WORK INSTRUCTION:
Reproduce the entries below exactly, but only from the line containing "split at h6" to the line containing "exact .inl ⟨hm.1 h2, rfl⟩", inclusive.

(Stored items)
-- ==== Sys2Proof/Laws/Layouts.lean ====
section
/-! SUPPORT. What the parsers of exchange-area records accept and what they read, field by field (R208, R210, R213). -/

namespace Sys2Proof.Machine

/-- A byte by its number. -/
theorem Byte.toNat_eq_iff (n : Nat) : ∀ b : Byte, (b.toNat = n ↔ b = BitVec.ofNat 8 n ∧ n < 256) := by
  intro b
  constructor
  · intro h; subst h; simp; exact b.isLt
  · rintro ⟨rfl, h⟩; simp; omega

/-- A number between two bounds. -/
theorem inRange_some (lo hi n m : Nat) : inRange lo hi n = some m ↔ lo ≤ n ∧ n ≤ hi ∧ n = m := by
  unfold inRange
  by_cases h : lo ≤ n ∧ n ≤ hi
  · rw [if_pos h]; simp; exact ⟨fun e => ⟨h.1, h.2, e⟩, fun e => e.2.2⟩
  · rw [if_neg h]; simp; intro a b; exact absurd ⟨a, b⟩ h

/-- A flag (R208). -/
theorem getFlag_some (b : Byte) (x : Bool) : getFlag b = some x ↔ b = (if x then 1 else 0) := by
  unfold getFlag
  by_cases h : b = 0
  · subst h; cases x <;> simp
  · by_cases h1 : b = 1
    · subst h1; cases x <;> simp
    · rw [if_neg h, if_neg h1]; cases x <;> simp <;> assumption

/-- A duration and a timeout (R208). -/
theorem getDuration_eq : (∀ (bs : List Byte) (i : Nat),
      let n := numAt bs i 2
      let d : Duration := { code := BitVec.ofNat 3 (n / 4096), count := BitVec.ofNat 12 n }
      (n < 2 ^ 15 → getDuration bs i = some d ∧ getTimeout bs i = if d.count = 0 then none else some d)
      ∧ (2 ^ 15 ≤ n → getDuration bs i = none ∧ getTimeout bs i = none)) := by
  intro bs i n d
  constructor
  · intro h
    have : getDuration bs i = some d := if_pos h
    refine ⟨this, ?_⟩
    simp [getTimeout, this, Duration.isZero]
  · intro h
    have : getDuration bs i = none := if_neg (by omega)
    exact ⟨this, by simp [getTimeout, this]⟩

/-- A slot record (R8, R213). -/
theorem getTester_some : (∀ (bs : List Byte) (a : Bool) (x : Tester), getTester bs a = some x ↔
      (byteAt bs 1 = 0 ∧ x.kind = .bus ∨ byteAt bs 1 = 1 ∧ x.kind = .relay
        ∨ byteAt bs 1 = 2 ∧ x.kind = .job ∧ (byteAt bs 4).toNat ≤ 3)
      ∧ (byteAt bs 6 = 0 ∧ x.mode = .hold ∨ byteAt bs 6 = 1 ∧ x.mode = .refuse)
      ∧ 1 ≤ x.weight ∧ x.weight ≤ 8 ∧ x.weight = (byteAt bs 7).toNat
      ∧ 1 ≤ x.limit ∧ x.limit ≤ 8 ∧ x.limit = (byteAt bs 8).toNat
      ∧ getDuration bs 10 = some x.holdLimit ∧ x.attached = a ∧ x.tbAddr = byteAt bs 2 ∧ x.relayId = byteAt bs 3
      ∧ x.jobCtx = byteAt bs 4 ∧ x.vehicle = byteAt bs 5) := by
  intro bs a x
  have hk : getKind (byteAt bs 1) = some .bus ↔ byteAt bs 1 = 0 := by
    unfold getKind; split <;> simp_all [Byte.toNat_eq_iff]
  have hk1 : getKind (byteAt bs 1) = some .relay ↔ byteAt bs 1 = 1 := by
    unfold getKind; split <;> simp_all [Byte.toNat_eq_iff]
  have hk2 : getKind (byteAt bs 1) = some .job ↔ byteAt bs 1 = 2 := by
    unfold getKind; split <;> simp_all [Byte.toNat_eq_iff]
  have hm : getMode (byteAt bs 6) = some .hold ↔ byteAt bs 6 = 0 := by
    unfold getMode; split <;> simp_all [Byte.toNat_eq_iff]
  have hm1 : getMode (byteAt bs 6) = some .refuse ↔ byteAt bs 6 = 1 := by
    unfold getMode; split <;> simp_all [Byte.toNat_eq_iff]
  unfold getTester
  simp only [Option.bind_eq_bind, Option.bind_eq_some_iff, inRange_some]
  obtain ⟨att, kind, tb, rid, jc, ve, mode, w, l, hl⟩ := x
  constructor
  · rintro ⟨k, h1, m, h2, w', h3, l', h4, d, h5, h6⟩
    split at h6
    · cases h6
    · rename_i hn
      simp only [Option.some.injEq, Tester.mk.injEq] at h6
      obtain ⟨rfl, rfl, rfl, rfl, rfl, rfl, rfl, rfl, rfl, rfl⟩ := h6
      simp only
      refine ⟨?_, ?_, by omega, by omega, by omega, by omega, by omega, by omega, h5, ?_⟩
      · cases k
        · exact .inl ⟨hk.1 h1, rfl⟩
        · exact .inr (.inl ⟨hk1.1 h1, rfl⟩)
        · exact .inr (.inr ⟨hk2.1 h1, rfl, by simp at hn; omega⟩)
      · cases m
        · exact .inl ⟨hm.1 h2, rfl⟩
        · exact .inr ⟨hm1.1 h2, rfl⟩
      · simp
  · simp only
    rintro ⟨h1, h2, h3, h4, h5, h6, h7, h8, h9, rfl, rfl, rfl, rfl, rfl⟩
    refine ⟨kind, ?_, mode, ?_, w, by omega, l, by omega, hl, h9, ?_⟩
    · rcases h1 with ⟨h, rfl⟩ | ⟨h, rfl⟩ | ⟨h, rfl, _⟩
      · exact hk.2 h
      · exact hk1.2 h
      · exact hk2.2 h
    · rcases h2 with ⟨h, rfl⟩ | ⟨h, rfl⟩
      · exact hm.2 h
      · exact hm1.2 h
    · rw [if_neg]
      rintro ⟨rfl, hh⟩
      rcases h1 with ⟨h, h'⟩ | ⟨h, h'⟩ | ⟨h, h', q⟩ <;> first | (cases h'; done) |
          (have := Nat.not_lt.2 q; exact this hh)

/-- A set held in one byte (R208). -/
theorem getSet_some (n : Nat) (b : Byte) (x : BitVec n) : getSet n b = some x ↔ b.toNat < 2 ^ n
    ∧ x = BitVec.ofNat n b.toNat := by
  unfold getSet
  by_cases h : b.toNat < 2 ^ n
  · rw [if_pos h]; simp [h]; exact eq_comm
  · rw [if_neg h]; simp [h]

/-- An optional byte (R208). -/
theorem getOptByte_some (bs : List Byte) (i : Nat) (x : Option Byte) : getOptByte bs i = some x ↔
    byteAt bs i = 0 ∧ x = none ∨ byteAt bs i = 1 ∧ x = some (byteAt bs (i + 1)) := by
  unfold getOptByte
  have h0 := getFlag_some (byteAt bs i) false
  have h1 := getFlag_some (byteAt bs i) true
  cases h : getFlag (byteAt bs i) with
  | none => rw [h] at h0 h1; simp at h0 h1; simp [h0, h1]
  | some b =>
    have := (getFlag_some _ _).1 h
    cases b <;> simp at this <;> simp [this] <;> exact eq_comm

/-- A number of a row. -/
theorem asIx_some (n k : Nat) (x : Fin n) : asIx n k = some x ↔ x.val = k := by
  unfold asIx; split
  · rename_i h; simp [Fin.ext_iff]; exact eq_comm
  · rename_i h; simp; intro e; exact h (e ▸ x.isLt)

/-- An ECU record (R18, R213). -/
theorem getEcu_some : (∀ (bs : List Byte) (x : Ecu), getEcu bs = some x ↔
      byteAt bs 0 = (if x.valid then 1 else 0) ∧ x.port.val = (byteAt bs 1).toNat ∧ x.node = byteAt bs 2
      ∧ 1 ≤ x.interimLimit ∧ x.interimLimit = (byteAt bs 3).toNat ∧ byteAt bs 4 = (if x.interimFwd then 1 else 0)
      ∧ (byteAt bs 5 = 0 ∧ x.interimMarker = none ∨ byteAt bs 5 = 1 ∧ x.interimMarker = some (byteAt bs 6))
      ∧ (byteAt bs 7 = 0 ∧ x.negMarker = none ∨ byteAt bs 7 = 1 ∧ x.negMarker = some (byteAt bs 8))
      ∧ (byteAt bs 9).toNat ≤ 8 ∧ x.closeMsg = (bs.drop 10).take (byteAt bs 9).toNat
      ∧ getTimeout bs 18 = some x.respTimeout ∧ getTimeout bs 20 = some x.longTimeout
      ∧ getTimeout bs 22 = some x.holdOff) := by
  intro bs x
  unfold getEcu
  simp only [Option.bind_eq_bind, Option.bind_eq_some_iff, inRange_some, getFlag_some, getOptByte_some, asIx_some]
  obtain ⟨va, po, no, rt, lt, im, il, ifw, ng, cm, ho⟩ := x
  constructor
  · rintro ⟨v, h1, p, h2, l, h3, w, h4, i, h5, g, h6, c, h7, r, h8, lo, h9, hh, h10, h11⟩
    simp only [Option.some.injEq, Ecu.mk.injEq] at h11
    obtain ⟨rfl, rfl, rfl, rfl, rfl, rfl, rfl, rfl, rfl, rfl, rfl⟩ := h11
    obtain ⟨_, h7b, h7c⟩ := h7
    subst h7c
    dsimp only
    exact ⟨h1, h2, rfl, by omega, by omega, h4, h5, h6, h7b, rfl, h8, h9, h10⟩
  · simp only
    rintro ⟨h1, h2, rfl, h3, h4, h5, h6, h7, h8, rfl, h9, h10, h11⟩
    refine ⟨va, h1, po, h2, il, ⟨by omega, ?_, h4.symm⟩, ifw, h5, im, h6, ng, h7, _, ⟨by omega, h8, rfl⟩, rt, h9,
        lt, h10, ho, h11, rfl⟩
    have := (byteAt bs 3).isLt
    omega

/-- The fields of INSTALL_GRANT (R49, R210). -/
theorem getGrant_some : (∀ (bs : List Byte) (x : Grant), getGrant bs = some x ↔
      x.slot.val = (byteAt bs 0).toNat ∧ x.ecus = BitVec.ofNat 32 (numAt bs 1 4)
      ∧ (byteAt bs 5).toNat < 32 ∧ x.classes = BitVec.ofNat 6 (byteAt bs 5).toNat
      ∧ (byteAt bs 6).toNat < 64 ∧ x.conds = BitVec.ofNat 6 (byteAt bs 6).toNat
      ∧ (byteAt bs 7 = 0 ∧ x.level = .noClaim ∨ byteAt bs 7 = 1 ∧ x.level = .adjust
        ∨ byteAt bs 7 = 2 ∧ x.level = .program)
      ∧ getDuration bs 8 = some x.lifetime ∧ x.budget = numAt bs 10 2
      ∧ x.left = (if x.budget = 0 then none else some x.budget) ∧ x.state = .active ∧ x.life = .unlimited) := by
  intro bs x
  have hl0 : getLevel (byteAt bs 7) = some .noClaim ↔ byteAt bs 7 = 0 := by
    unfold getLevel; split <;> simp_all [Byte.toNat_eq_iff]
  have hl1 : getLevel (byteAt bs 7) = some .adjust ↔ byteAt bs 7 = 1 := by
    unfold getLevel; split <;> simp_all [Byte.toNat_eq_iff]
  have hl2 : getLevel (byteAt bs 7) = some .program ↔ byteAt bs 7 = 2 := by
    unfold getLevel; split <;> simp_all [Byte.toNat_eq_iff]
  have hset : ∀ n : Nat, n < 32 → (BitVec.ofNat 5 n).setWidth 6 = BitVec.ofNat 6 n := by
    intro n h; apply BitVec.eq_of_toNat_eq; simp; omega
  unfold getGrant
  simp only [Option.bind_eq_bind, Option.bind_eq_some_iff, asIx_some, getSet_some]
  obtain ⟨sta, sl, ec, cl, co, le, lif, li, bu, lef⟩ := x
  constructor
  · rintro ⟨s, h1, c, ⟨h2, rfl⟩, d, ⟨h3, rfl⟩, l, h4, t, h5, h6⟩
    simp only [Option.some.injEq, Grant.mk.injEq] at h6
    obtain ⟨rfl, rfl, rfl, rfl, rfl, rfl, rfl, rfl, rfl, rfl⟩ := h6
    refine ⟨h1, rfl, h2, hset _ h2, h3, rfl, ?_, h5, rfl, rfl, rfl, rfl⟩
    cases l
    · exact .inl ⟨hl0.1 h4, rfl⟩
    · exact .inr (.inl ⟨hl1.1 h4, rfl⟩)
    · exact .inr (.inr ⟨hl2.1 h4, rfl⟩)
  · simp only
    rintro ⟨h1, rfl, h2, rfl, h3, rfl, h4, h5, rfl, rfl, rfl, rfl⟩
    refine ⟨sl, h1, _, ⟨h2, rfl⟩, _, ⟨h3, rfl⟩, le, ?_, lif, h5, ?_⟩
    · rcases h4 with ⟨h, rfl⟩ | ⟨h, rfl⟩ | ⟨h, rfl⟩
      · exact hl0.2 h
      · exact hl1.2 h
      · exact hl2.2 h
    · rw [hset _ h2]

/-- A probe record (R175, R213). -/
theorem getProbe_some : (∀ (bs : List Byte) (x : Probe), getProbe bs = some x ↔
      byteAt bs 0 = (if x.enabled then 1 else 0)
      ∧ (byteAt bs 1).toNat < 8 ∧ x.dirs = BitVec.ofNat 3 (byteAt bs 1).toNat
      ∧ byteAt bs 2 = (if x.binding then 1 else 0)
      ∧ (byteAt bs 3).toNat < 64 ∧ x.classes = BitVec.ofNat 6 (byteAt bs 3).toNat
      ∧ x.slots = BitVec.ofNat 16 (numAt bs 4 2) ∧ x.limit ≤ 2048 ∧ x.limit = numAt bs 6 2
      ∧ x.ecus = BitVec.ofNat 32 (numAt bs 8 4)) := by
  intro bs x
  unfold getProbe
  simp only [Option.bind_eq_bind, Option.bind_eq_some_iff, inRange_some, getFlag_some, getSet_some]
  obtain ⟨en, di, sl, ec, cl, bi, li⟩ := x
  constructor
  · rintro ⟨e, h1, d, ⟨h2, rfl⟩, b, h3, c, ⟨h4, rfl⟩, l, h5, h6⟩
    simp only [Option.some.injEq, Probe.mk.injEq] at h6
    obtain ⟨rfl, rfl, rfl, rfl, rfl, rfl, rfl⟩ := h6
    dsimp only
    exact ⟨h1, h2, rfl, h3, h4, rfl, rfl, by omega, by omega, rfl⟩
  · simp only
    rintro ⟨h1, h2, rfl, h3, h4, rfl, rfl, h5, h6, rfl⟩
    exact ⟨en, h1, _, ⟨h2, rfl⟩, bi, h3, _, ⟨h4, rfl⟩, li, by omega, rfl⟩

/-- A port record (R139, R213). -/
theorem getPort_some : (∀ (bs : List Byte) (x : PortSettings), getPort bs = some x ↔
      x.node = byteAt bs 0 ∧ x.kind = byteAt bs 1
      ∧ (byteAt bs 2).toNat < 8 ∧ x.priority = BitVec.ofNat 3 (byteAt bs 2).toNat
      ∧ 1 ≤ x.window ∧ x.window ≤ 63 ∧ x.window = (byteAt bs 3).toNat ∧ x.stallLimit = (byteAt bs 4).toNat
      ∧ getTimeout bs 6 = some x.creditWait ∧ getTimeout bs 8 = some x.gap ∧ getTimeout bs 10 = some x.doneWait
      ∧ getTimeout bs 12 = some x.stallInterval ∧ getDuration bs 14 = some x.spacing) := by
  intro bs x
  unfold getPort
  simp only [Option.bind_eq_bind, Option.bind_eq_some_iff, inRange_some]
  obtain ⟨no, ki, pr, wi, cw, ga, dw, si, sl, sp⟩ := x
  constructor
  · rintro ⟨p, h1, w, h2, a, h3, b, h4, c, h5, d, h6, e, h7, h8⟩
    simp only [Option.some.injEq, PortSettings.mk.injEq] at h8
    obtain ⟨rfl, rfl, rfl, rfl, rfl, rfl, rfl, rfl, rfl, rfl⟩ := h8
    obtain ⟨_, h1b, rfl⟩ := h1
    dsimp only
    exact ⟨rfl, rfl, by omega, rfl, by omega, by omega, by omega, rfl, h3, h4, h5, h6, h7⟩
  · simp only
    rintro ⟨rfl, rfl, h1, rfl, h2, h3, h4, rfl, h5, h6, h7, h8, h9⟩
    exact ⟨_, ⟨by omega, by omega, rfl⟩, wi, by omega, cw, h5, ga, h6, dw, h7, si, h8, sp, h9, rfl⟩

RESPONSE TO THIS TASK:
    split at h6
    · cases h6
    · rename_i hn
      simp only [Option.some.injEq, Tester.mk.injEq] at h6
      obtain ⟨rfl, rfl, rfl, rfl, rfl, rfl, rfl, rfl, rfl, rfl⟩ := h6
      simp only
      refine ⟨?_, ?_, by omega, by omega, by omega, by omega, by omega, by omega, h5, ?_⟩
      · cases k
        · exact .inl ⟨hk.1 h1, rfl⟩
        · exact .inr (.inl ⟨hk1.1 h1, rfl⟩)
        · exact .inr (.inr ⟨hk2.1 h1, rfl, by simp at hn; omega⟩)
      · cases m
        · exact .inl ⟨hm.1 h2, rfl⟩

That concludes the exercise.